Exactly the lines starting at the line containing "0xDE :: encodeMem 5 m" and ending at the line containing "0x01 :: encodeRM g.toBits rm" are to be written out from the listing below, both included.

::: Material for this exercise

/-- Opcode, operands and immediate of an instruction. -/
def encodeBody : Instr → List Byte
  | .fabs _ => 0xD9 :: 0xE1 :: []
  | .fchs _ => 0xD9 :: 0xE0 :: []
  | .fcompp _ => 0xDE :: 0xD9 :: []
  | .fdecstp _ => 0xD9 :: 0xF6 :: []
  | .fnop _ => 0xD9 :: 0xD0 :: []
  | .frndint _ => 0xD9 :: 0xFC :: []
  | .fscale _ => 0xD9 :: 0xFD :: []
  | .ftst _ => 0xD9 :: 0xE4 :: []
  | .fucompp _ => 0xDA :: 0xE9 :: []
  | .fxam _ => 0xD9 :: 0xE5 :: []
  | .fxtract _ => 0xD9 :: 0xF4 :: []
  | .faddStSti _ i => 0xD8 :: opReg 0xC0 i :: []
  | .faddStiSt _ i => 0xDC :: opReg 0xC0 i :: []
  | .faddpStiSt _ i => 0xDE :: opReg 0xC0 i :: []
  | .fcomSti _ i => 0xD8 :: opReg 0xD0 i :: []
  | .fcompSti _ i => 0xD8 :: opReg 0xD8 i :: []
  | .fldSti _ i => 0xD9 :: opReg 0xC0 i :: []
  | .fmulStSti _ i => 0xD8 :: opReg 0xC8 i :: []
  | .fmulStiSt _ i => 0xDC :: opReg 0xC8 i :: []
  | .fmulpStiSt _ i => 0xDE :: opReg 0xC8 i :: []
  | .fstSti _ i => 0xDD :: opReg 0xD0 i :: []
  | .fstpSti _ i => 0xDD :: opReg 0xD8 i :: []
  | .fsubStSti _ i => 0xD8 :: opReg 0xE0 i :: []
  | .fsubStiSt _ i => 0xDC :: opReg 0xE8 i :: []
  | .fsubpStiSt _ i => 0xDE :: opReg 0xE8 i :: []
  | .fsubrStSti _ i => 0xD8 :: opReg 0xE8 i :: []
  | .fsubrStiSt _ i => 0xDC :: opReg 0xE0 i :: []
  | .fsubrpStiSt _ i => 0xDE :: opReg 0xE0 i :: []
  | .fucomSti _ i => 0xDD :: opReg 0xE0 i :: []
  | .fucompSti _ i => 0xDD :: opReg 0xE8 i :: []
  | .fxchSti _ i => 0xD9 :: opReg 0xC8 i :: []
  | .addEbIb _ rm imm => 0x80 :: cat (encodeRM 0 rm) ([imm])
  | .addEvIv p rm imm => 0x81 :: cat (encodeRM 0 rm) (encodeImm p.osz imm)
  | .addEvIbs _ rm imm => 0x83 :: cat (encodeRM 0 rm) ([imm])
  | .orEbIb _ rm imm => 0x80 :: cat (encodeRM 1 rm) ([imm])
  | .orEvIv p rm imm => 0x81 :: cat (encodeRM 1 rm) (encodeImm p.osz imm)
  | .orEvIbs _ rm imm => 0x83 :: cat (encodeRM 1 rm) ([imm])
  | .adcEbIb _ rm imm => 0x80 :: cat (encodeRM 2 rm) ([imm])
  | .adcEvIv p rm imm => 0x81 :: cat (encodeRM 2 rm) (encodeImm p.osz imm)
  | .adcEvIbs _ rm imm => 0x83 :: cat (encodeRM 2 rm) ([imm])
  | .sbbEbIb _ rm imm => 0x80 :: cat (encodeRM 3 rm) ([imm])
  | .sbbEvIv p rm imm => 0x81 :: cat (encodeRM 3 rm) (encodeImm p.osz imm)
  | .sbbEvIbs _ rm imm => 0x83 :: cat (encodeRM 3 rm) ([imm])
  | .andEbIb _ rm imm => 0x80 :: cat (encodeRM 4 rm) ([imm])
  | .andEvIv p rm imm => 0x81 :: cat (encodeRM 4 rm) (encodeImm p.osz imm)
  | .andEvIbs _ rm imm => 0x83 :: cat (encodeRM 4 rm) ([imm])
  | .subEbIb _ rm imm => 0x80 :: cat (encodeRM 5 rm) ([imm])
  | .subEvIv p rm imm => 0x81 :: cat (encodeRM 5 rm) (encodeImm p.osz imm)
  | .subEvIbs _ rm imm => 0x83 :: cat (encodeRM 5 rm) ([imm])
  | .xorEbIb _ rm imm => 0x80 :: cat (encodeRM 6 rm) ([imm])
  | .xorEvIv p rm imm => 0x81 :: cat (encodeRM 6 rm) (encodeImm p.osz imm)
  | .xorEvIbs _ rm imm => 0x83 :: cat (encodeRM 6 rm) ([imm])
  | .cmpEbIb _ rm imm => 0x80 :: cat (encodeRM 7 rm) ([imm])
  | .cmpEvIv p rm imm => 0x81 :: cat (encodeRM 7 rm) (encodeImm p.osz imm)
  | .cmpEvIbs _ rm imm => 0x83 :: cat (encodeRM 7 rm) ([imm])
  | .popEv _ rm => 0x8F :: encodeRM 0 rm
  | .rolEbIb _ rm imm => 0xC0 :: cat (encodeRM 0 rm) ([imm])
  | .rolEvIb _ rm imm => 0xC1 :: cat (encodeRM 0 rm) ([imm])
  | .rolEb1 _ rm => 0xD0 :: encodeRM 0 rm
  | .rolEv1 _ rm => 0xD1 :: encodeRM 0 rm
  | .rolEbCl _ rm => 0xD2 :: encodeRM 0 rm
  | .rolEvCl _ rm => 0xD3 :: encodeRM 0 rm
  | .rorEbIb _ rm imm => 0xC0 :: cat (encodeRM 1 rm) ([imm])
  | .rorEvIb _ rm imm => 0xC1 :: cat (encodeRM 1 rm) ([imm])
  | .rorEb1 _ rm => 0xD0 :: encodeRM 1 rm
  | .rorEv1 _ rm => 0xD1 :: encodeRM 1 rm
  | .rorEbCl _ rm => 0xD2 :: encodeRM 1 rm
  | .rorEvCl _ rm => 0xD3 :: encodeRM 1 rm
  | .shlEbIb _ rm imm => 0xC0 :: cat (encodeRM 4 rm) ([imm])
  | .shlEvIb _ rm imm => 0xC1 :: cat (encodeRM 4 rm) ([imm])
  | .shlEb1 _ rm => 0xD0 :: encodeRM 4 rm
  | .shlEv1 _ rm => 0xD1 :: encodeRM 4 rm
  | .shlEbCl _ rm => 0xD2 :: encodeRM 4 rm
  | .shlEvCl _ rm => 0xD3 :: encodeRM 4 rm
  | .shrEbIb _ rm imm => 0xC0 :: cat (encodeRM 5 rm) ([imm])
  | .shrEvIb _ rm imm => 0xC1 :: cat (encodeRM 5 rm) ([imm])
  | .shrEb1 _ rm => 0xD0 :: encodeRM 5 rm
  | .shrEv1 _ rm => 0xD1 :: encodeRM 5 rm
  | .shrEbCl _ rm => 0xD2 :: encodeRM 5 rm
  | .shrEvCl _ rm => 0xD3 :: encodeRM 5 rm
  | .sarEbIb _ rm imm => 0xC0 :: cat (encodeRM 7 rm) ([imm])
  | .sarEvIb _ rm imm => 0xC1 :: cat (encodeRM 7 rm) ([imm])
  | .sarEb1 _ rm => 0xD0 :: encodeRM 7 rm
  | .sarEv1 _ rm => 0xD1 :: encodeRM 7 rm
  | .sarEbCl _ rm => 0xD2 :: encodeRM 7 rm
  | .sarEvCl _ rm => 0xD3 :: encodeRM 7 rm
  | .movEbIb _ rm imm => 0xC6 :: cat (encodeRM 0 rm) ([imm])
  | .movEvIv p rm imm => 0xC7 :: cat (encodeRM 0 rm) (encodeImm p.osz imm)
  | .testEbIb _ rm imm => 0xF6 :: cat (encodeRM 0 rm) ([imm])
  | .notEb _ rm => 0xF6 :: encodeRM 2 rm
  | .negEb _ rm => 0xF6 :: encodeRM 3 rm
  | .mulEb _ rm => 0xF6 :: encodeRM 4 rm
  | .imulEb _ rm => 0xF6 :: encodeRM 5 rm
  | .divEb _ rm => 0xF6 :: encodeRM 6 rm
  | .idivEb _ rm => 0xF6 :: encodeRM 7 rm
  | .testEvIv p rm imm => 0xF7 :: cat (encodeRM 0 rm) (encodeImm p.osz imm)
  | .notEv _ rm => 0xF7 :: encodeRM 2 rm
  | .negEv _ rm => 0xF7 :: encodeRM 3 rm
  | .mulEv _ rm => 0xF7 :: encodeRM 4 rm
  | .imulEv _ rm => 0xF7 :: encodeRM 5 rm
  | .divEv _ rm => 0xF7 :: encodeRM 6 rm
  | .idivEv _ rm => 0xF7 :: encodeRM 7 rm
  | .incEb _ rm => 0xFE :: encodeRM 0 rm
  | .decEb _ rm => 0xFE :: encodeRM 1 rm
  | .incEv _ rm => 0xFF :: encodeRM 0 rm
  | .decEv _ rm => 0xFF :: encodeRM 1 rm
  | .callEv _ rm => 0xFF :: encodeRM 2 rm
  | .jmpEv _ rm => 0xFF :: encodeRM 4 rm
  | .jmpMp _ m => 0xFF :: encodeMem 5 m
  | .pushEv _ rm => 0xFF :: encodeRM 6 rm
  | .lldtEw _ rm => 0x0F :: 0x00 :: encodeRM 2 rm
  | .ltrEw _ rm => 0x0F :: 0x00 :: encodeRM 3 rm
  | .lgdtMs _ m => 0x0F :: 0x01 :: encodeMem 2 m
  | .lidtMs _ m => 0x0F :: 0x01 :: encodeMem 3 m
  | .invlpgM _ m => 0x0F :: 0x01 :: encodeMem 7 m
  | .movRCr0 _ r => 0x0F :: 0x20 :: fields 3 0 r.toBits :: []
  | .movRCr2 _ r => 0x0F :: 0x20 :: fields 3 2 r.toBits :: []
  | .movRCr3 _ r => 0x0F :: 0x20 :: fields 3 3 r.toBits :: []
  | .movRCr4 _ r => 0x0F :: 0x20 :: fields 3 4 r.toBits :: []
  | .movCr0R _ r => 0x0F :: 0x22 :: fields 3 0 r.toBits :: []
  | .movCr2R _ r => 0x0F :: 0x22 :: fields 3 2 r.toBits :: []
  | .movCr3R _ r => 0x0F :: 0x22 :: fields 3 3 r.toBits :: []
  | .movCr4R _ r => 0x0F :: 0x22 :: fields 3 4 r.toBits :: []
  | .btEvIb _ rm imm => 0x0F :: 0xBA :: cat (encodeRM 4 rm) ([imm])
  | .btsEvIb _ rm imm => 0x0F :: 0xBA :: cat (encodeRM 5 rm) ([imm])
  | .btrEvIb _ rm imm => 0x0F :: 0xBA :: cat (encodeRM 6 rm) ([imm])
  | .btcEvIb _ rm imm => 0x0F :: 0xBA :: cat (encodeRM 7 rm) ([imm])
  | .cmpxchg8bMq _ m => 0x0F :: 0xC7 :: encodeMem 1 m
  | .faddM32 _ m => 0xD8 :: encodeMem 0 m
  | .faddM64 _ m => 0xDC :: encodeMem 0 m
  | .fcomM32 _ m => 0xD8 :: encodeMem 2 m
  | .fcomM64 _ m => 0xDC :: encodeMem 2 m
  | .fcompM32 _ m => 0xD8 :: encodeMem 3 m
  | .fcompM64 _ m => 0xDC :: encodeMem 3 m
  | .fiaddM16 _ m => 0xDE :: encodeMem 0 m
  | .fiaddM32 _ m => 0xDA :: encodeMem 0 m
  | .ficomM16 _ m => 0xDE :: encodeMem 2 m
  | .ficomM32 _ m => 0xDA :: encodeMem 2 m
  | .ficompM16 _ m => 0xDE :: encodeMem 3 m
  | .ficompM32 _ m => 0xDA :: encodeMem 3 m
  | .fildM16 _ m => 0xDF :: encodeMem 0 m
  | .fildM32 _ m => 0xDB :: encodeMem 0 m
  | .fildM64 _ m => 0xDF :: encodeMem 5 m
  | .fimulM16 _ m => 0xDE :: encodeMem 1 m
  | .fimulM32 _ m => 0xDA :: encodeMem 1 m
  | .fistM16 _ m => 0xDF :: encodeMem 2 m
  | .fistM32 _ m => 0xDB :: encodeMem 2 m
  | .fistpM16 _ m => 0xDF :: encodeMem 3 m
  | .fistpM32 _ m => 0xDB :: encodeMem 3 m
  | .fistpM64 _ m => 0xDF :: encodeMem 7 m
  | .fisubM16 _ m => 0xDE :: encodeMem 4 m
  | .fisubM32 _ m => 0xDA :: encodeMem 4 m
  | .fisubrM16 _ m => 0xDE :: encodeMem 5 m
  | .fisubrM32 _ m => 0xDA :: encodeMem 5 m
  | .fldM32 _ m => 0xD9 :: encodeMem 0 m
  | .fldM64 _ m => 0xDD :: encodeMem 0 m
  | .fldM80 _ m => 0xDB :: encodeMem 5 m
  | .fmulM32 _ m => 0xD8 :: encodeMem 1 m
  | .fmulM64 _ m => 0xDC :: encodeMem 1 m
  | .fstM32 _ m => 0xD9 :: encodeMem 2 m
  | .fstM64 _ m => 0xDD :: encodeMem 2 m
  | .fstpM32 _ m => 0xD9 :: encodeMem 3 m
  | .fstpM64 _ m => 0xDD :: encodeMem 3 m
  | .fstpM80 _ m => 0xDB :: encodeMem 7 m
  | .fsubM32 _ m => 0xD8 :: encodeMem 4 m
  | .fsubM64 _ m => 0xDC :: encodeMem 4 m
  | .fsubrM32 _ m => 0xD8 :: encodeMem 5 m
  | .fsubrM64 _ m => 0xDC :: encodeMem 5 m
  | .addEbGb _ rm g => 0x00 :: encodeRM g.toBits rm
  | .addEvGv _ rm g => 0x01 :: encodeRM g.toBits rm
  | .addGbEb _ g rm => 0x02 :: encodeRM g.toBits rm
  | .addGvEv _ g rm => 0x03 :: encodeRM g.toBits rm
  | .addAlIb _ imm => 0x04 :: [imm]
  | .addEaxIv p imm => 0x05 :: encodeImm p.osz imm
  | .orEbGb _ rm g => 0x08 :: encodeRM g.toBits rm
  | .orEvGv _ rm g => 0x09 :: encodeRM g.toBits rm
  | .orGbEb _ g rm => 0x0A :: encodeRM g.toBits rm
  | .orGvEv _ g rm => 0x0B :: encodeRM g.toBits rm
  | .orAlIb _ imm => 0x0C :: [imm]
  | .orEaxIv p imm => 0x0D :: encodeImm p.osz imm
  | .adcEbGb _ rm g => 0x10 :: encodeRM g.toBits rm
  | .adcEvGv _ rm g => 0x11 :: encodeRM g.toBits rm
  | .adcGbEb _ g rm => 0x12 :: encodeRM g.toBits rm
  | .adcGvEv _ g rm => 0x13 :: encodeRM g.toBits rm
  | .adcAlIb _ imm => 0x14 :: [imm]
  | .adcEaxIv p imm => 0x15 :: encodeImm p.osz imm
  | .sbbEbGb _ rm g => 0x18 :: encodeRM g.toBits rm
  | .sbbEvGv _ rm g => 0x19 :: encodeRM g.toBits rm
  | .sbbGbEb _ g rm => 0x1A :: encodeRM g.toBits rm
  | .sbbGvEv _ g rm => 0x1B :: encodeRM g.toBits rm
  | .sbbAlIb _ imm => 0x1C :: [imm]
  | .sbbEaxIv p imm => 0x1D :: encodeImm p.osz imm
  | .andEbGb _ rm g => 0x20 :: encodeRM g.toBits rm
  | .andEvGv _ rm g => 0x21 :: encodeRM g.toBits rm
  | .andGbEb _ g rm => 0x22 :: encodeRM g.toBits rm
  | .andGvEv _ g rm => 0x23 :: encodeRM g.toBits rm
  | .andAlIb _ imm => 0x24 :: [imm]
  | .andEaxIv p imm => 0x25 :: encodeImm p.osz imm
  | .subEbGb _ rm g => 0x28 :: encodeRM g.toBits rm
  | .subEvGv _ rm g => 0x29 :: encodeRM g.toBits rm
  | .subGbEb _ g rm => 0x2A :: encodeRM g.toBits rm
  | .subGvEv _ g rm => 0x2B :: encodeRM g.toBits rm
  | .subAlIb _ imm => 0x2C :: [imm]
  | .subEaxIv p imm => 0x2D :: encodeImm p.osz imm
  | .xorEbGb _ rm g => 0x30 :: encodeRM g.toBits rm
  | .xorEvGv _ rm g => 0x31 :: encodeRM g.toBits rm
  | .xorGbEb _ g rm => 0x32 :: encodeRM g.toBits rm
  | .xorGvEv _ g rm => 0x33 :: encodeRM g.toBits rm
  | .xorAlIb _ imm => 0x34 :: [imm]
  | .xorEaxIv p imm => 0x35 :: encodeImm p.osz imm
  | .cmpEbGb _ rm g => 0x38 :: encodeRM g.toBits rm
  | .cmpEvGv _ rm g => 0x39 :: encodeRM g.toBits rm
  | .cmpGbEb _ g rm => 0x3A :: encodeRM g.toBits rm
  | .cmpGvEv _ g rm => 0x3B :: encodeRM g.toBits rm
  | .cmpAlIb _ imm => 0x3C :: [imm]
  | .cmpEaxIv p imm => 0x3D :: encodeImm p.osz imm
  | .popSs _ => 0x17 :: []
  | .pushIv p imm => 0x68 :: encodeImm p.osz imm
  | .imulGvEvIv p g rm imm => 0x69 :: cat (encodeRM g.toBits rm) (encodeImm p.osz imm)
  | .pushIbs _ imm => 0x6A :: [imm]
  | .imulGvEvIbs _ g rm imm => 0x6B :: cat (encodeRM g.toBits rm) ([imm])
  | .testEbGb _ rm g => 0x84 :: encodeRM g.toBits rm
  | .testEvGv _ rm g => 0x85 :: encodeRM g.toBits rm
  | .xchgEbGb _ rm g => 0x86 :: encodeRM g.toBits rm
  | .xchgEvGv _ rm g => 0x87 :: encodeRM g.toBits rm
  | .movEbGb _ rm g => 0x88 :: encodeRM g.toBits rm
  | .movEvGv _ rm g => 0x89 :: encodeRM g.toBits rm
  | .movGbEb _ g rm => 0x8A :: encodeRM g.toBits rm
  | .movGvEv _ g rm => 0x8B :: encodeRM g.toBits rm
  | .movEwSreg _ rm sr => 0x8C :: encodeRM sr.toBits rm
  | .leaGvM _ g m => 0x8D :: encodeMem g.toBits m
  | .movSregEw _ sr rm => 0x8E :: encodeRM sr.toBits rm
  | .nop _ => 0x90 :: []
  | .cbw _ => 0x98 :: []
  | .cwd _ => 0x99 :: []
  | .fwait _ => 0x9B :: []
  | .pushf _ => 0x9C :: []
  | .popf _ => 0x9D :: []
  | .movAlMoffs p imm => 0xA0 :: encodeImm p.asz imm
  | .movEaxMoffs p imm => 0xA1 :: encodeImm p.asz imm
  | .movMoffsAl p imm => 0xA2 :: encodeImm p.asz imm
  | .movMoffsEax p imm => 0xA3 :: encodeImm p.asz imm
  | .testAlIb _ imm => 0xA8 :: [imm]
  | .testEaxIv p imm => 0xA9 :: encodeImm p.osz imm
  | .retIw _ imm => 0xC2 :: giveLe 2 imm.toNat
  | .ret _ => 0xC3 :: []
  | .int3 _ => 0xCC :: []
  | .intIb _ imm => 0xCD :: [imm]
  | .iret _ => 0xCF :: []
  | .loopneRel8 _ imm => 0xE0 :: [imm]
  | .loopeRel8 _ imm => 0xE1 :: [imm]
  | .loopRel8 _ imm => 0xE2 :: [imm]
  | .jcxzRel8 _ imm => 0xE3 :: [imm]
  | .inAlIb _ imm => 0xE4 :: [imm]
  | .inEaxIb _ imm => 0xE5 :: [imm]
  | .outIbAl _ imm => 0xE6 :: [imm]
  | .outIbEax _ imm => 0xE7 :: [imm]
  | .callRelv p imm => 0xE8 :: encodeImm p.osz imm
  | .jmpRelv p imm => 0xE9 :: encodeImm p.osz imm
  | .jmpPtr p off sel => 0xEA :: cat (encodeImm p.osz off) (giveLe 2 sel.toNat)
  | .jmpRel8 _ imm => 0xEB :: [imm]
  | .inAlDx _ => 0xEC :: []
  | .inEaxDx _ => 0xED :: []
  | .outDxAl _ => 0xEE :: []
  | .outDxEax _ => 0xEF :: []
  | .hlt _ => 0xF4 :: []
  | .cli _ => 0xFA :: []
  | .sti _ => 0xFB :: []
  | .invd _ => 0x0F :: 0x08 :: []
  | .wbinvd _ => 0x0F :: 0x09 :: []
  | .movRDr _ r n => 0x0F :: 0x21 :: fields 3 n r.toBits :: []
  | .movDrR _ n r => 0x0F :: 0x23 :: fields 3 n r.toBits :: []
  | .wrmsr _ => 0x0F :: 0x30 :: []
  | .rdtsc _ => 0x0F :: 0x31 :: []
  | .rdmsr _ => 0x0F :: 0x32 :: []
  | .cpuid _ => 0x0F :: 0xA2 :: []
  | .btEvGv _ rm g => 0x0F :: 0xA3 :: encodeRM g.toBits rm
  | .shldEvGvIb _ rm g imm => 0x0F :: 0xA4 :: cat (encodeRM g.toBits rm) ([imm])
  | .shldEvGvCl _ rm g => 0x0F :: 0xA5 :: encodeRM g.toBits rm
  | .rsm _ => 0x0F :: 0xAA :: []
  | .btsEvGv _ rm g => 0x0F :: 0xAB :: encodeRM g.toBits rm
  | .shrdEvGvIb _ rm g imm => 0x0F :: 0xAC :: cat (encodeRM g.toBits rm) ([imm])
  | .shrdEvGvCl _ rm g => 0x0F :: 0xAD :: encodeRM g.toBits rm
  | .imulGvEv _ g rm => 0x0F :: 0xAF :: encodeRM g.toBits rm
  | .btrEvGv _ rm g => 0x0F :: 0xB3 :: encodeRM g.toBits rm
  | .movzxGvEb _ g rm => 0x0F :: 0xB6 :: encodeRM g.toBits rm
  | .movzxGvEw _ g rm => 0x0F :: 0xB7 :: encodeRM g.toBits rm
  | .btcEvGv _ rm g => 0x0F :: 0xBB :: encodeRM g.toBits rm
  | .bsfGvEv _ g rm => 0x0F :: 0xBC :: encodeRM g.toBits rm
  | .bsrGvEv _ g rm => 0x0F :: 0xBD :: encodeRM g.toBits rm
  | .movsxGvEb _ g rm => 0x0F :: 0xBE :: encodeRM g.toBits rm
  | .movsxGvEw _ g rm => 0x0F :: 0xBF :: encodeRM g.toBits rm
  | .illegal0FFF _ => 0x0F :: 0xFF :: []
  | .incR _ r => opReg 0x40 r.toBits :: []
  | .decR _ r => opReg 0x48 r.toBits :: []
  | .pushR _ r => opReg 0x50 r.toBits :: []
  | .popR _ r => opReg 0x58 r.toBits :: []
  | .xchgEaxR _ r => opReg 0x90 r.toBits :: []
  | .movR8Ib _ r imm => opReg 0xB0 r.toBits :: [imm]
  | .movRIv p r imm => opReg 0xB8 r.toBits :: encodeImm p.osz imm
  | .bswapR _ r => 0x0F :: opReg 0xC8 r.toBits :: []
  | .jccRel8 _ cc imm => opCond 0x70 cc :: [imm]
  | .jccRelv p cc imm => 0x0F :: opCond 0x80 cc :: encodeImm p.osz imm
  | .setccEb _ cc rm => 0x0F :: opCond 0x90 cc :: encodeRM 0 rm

::::::

> _Answer_
  | .fisubrM16 _ m => 0xDE :: encodeMem 5 m
  | .fisubrM32 _ m => 0xDA :: encodeMem 5 m
  | .fldM32 _ m => 0xD9 :: encodeMem 0 m
  | .fldM64 _ m => 0xDD :: encodeMem 0 m
  | .fldM80 _ m => 0xDB :: encodeMem 5 m
  | .fmulM32 _ m => 0xD8 :: encodeMem 1 m
  | .fmulM64 _ m => 0xDC :: encodeMem 1 m
  | .fstM32 _ m => 0xD9 :: encodeMem 2 m
  | .fstM64 _ m => 0xDD :: encodeMem 2 m
  | .fstpM32 _ m => 0xD9 :: encodeMem 3 m
  | .fstpM64 _ m => 0xDD :: encodeMem 3 m
  | .fstpM80 _ m => 0xDB :: encodeMem 7 m
  | .fsubM32 _ m => 0xD8 :: encodeMem 4 m
  | .fsubM64 _ m => 0xDC :: encodeMem 4 m
  | .fsubrM32 _ m => 0xD8 :: encodeMem 5 m
  | .fsubrM64 _ m => 0xDC :: encodeMem 5 m
  | .addEbGb _ rm g => 0x00 :: encodeRM g.toBits rm
  | .addEvGv _ rm g => 0x01 :: encodeRM g.toBits rm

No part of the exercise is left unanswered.